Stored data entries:
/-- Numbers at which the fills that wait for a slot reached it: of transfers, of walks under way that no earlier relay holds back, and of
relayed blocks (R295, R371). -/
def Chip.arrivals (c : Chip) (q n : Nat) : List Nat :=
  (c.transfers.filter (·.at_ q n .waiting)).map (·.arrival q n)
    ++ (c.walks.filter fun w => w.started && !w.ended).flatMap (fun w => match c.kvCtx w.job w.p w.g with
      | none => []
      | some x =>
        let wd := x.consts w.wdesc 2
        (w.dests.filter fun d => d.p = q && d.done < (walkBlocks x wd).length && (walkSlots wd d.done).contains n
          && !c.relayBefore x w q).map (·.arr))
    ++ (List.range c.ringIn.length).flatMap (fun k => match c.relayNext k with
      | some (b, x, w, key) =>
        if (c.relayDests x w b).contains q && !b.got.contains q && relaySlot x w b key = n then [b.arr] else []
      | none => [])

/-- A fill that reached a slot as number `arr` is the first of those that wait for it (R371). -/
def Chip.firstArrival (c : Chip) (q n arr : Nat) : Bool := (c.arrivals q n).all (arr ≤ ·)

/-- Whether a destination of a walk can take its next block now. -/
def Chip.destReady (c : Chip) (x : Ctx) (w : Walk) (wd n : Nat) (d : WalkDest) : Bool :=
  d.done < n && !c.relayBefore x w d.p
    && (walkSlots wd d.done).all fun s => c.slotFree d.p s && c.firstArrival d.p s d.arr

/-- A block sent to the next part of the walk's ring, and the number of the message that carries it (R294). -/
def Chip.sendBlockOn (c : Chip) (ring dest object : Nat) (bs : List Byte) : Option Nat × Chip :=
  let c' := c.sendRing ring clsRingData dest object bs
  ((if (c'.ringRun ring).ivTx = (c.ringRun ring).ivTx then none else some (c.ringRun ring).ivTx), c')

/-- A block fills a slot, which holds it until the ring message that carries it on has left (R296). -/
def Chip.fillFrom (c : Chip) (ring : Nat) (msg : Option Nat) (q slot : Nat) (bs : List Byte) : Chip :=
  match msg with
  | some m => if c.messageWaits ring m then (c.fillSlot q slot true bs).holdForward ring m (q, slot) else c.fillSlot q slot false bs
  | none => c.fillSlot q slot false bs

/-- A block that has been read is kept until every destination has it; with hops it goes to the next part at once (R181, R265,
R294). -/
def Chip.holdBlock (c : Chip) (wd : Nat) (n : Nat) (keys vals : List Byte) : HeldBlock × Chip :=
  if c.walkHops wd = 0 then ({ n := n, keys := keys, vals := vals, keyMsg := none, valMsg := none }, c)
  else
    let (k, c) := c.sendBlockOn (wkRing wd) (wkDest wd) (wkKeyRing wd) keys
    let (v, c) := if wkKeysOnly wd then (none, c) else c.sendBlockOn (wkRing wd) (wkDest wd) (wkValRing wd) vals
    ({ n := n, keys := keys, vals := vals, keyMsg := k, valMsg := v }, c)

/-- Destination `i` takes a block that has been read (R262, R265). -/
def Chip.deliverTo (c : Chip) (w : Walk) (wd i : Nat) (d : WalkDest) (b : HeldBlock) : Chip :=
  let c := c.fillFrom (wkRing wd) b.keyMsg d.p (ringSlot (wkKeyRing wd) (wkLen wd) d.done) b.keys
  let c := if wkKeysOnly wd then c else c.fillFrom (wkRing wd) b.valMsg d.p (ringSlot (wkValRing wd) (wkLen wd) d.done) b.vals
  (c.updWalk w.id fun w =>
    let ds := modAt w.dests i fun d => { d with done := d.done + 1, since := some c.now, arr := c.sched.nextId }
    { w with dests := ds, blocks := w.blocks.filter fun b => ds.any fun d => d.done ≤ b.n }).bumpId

---

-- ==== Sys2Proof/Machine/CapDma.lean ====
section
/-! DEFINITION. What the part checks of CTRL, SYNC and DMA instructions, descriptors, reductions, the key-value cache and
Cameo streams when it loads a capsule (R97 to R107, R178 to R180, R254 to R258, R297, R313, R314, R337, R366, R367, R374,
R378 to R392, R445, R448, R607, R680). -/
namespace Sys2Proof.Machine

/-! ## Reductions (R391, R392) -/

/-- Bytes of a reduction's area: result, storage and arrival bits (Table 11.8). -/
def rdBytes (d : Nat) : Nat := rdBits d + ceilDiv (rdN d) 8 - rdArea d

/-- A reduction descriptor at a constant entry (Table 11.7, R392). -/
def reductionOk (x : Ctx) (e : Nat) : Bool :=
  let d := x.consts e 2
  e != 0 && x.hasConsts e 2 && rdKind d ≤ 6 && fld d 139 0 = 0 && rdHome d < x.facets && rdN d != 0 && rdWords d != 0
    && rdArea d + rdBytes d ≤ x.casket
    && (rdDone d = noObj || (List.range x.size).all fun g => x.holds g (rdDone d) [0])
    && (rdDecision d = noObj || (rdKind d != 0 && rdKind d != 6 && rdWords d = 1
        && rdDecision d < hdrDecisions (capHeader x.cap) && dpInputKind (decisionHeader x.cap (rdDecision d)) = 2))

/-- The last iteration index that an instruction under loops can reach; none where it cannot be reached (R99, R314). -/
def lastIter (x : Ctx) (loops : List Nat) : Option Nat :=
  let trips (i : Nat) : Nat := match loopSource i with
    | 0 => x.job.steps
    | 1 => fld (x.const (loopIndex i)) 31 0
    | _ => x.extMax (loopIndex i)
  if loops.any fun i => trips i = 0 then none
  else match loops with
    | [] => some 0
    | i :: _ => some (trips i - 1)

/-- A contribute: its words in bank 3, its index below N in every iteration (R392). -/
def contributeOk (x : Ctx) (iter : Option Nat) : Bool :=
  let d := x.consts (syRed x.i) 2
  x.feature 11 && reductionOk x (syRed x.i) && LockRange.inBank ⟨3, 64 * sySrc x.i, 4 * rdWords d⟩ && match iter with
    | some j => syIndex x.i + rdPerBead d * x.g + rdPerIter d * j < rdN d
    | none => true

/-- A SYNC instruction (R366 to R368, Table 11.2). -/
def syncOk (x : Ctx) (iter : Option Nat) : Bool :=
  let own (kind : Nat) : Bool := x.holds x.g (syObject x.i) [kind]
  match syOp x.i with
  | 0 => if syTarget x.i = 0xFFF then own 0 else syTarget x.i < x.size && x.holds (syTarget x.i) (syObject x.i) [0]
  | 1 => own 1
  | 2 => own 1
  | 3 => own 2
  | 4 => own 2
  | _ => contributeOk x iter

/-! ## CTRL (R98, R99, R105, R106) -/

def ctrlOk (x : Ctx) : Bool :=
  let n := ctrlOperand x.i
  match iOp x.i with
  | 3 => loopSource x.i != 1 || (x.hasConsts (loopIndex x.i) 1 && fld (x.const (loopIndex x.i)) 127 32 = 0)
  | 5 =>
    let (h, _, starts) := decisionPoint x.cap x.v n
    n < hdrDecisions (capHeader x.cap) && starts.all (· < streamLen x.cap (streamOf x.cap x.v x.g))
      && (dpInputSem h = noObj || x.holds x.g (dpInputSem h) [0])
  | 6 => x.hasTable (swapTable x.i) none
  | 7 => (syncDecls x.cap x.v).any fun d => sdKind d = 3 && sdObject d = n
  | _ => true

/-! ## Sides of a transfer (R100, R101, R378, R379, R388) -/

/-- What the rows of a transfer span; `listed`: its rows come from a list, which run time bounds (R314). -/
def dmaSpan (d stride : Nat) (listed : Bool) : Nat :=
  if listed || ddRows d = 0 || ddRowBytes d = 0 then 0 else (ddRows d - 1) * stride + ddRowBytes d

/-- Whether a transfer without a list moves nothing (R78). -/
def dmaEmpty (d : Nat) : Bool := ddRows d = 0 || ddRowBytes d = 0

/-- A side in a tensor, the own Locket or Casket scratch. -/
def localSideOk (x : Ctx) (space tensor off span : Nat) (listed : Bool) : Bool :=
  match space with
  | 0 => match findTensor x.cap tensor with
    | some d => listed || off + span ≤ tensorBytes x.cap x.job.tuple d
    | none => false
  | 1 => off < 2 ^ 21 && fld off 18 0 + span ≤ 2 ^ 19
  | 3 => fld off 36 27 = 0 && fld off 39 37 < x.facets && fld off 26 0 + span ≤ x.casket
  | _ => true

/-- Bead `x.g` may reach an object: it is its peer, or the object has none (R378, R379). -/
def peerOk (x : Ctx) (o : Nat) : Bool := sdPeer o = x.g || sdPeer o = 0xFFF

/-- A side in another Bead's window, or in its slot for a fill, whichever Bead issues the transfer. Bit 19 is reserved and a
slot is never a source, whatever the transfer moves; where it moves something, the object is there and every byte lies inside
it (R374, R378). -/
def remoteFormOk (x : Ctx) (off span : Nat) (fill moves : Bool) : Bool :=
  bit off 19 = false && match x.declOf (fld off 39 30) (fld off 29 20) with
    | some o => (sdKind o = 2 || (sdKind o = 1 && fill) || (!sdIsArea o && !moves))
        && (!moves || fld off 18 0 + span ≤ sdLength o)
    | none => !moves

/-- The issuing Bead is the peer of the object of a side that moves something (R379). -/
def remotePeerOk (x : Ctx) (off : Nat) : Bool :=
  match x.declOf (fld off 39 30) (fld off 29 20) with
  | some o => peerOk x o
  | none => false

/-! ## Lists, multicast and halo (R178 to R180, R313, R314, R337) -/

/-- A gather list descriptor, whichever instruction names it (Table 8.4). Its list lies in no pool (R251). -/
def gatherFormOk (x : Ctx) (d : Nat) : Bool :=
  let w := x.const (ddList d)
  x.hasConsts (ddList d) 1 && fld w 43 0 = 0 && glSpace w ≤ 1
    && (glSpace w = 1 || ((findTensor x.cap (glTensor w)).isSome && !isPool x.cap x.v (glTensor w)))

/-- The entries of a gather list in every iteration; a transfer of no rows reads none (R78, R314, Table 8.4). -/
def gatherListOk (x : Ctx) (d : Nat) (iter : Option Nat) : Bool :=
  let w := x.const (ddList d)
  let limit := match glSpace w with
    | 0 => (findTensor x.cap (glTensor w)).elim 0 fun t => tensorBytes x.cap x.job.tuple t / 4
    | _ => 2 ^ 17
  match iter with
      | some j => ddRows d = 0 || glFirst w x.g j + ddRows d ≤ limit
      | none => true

--

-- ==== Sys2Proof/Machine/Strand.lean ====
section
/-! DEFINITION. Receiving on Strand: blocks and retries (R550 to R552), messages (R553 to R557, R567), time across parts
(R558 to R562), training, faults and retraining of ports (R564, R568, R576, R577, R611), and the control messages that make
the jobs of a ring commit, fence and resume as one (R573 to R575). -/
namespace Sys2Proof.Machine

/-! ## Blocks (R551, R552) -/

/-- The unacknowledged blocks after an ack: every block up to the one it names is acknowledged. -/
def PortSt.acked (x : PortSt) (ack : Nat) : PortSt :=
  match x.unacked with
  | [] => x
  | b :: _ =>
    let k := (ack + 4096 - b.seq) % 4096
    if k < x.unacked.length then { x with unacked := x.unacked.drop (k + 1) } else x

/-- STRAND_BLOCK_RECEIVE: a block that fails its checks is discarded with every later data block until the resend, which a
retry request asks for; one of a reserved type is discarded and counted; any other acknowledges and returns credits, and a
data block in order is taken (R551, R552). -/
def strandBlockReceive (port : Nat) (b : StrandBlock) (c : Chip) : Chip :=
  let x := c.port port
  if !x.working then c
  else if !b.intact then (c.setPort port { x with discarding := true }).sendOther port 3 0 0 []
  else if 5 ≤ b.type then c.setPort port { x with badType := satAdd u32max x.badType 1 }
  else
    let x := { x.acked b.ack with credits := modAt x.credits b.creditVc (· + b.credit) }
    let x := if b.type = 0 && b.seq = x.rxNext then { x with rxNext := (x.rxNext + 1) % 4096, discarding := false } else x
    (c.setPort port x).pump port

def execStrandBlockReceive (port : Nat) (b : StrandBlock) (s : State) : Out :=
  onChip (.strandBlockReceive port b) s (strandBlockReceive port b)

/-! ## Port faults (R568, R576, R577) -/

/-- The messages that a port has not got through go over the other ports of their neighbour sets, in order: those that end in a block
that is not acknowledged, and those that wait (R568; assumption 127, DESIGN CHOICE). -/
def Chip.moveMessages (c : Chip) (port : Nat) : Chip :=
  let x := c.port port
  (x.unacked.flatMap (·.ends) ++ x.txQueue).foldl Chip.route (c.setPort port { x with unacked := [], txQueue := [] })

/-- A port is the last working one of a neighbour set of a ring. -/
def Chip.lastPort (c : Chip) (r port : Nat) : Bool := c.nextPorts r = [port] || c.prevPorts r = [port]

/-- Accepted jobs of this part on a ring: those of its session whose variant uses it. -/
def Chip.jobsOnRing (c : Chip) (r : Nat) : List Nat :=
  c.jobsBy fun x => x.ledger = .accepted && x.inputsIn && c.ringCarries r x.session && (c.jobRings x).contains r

Task statement:
When you reach the line with "back, and of" in the records above, start writing out lines exactly, and stop once the line with "let c' := c.sendRing" has been written; include nothing else.

Worked solution:
/-- Numbers at which the fills that wait for a slot reached it: of transfers, of walks under way that no earlier relay holds back, and of
relayed blocks (R295, R371). -/
def Chip.arrivals (c : Chip) (q n : Nat) : List Nat :=
  (c.transfers.filter (·.at_ q n .waiting)).map (·.arrival q n)
    ++ (c.walks.filter fun w => w.started && !w.ended).flatMap (fun w => match c.kvCtx w.job w.p w.g with
      | none => []
      | some x =>
        let wd := x.consts w.wdesc 2
        (w.dests.filter fun d => d.p = q && d.done < (walkBlocks x wd).length && (walkSlots wd d.done).contains n
          && !c.relayBefore x w q).map (·.arr))
    ++ (List.range c.ringIn.length).flatMap (fun k => match c.relayNext k with
      | some (b, x, w, key) =>
        if (c.relayDests x w b).contains q && !b.got.contains q && relaySlot x w b key = n then [b.arr] else []
      | none => [])

/-- A fill that reached a slot as number `arr` is the first of those that wait for it (R371). -/
def Chip.firstArrival (c : Chip) (q n arr : Nat) : Bool := (c.arrivals q n).all (arr ≤ ·)

/-- Whether a destination of a walk can take its next block now. -/
def Chip.destReady (c : Chip) (x : Ctx) (w : Walk) (wd n : Nat) (d : WalkDest) : Bool :=
  d.done < n && !c.relayBefore x w d.p
    && (walkSlots wd d.done).all fun s => c.slotFree d.p s && c.firstArrival d.p s d.arr

/-- A block sent to the next part of the walk's ring, and the number of the message that carries it (R294). -/
def Chip.sendBlockOn (c : Chip) (ring dest object : Nat) (bs : List Byte) : Option Nat × Chip :=
  let c' := c.sendRing ring clsRingData dest object bs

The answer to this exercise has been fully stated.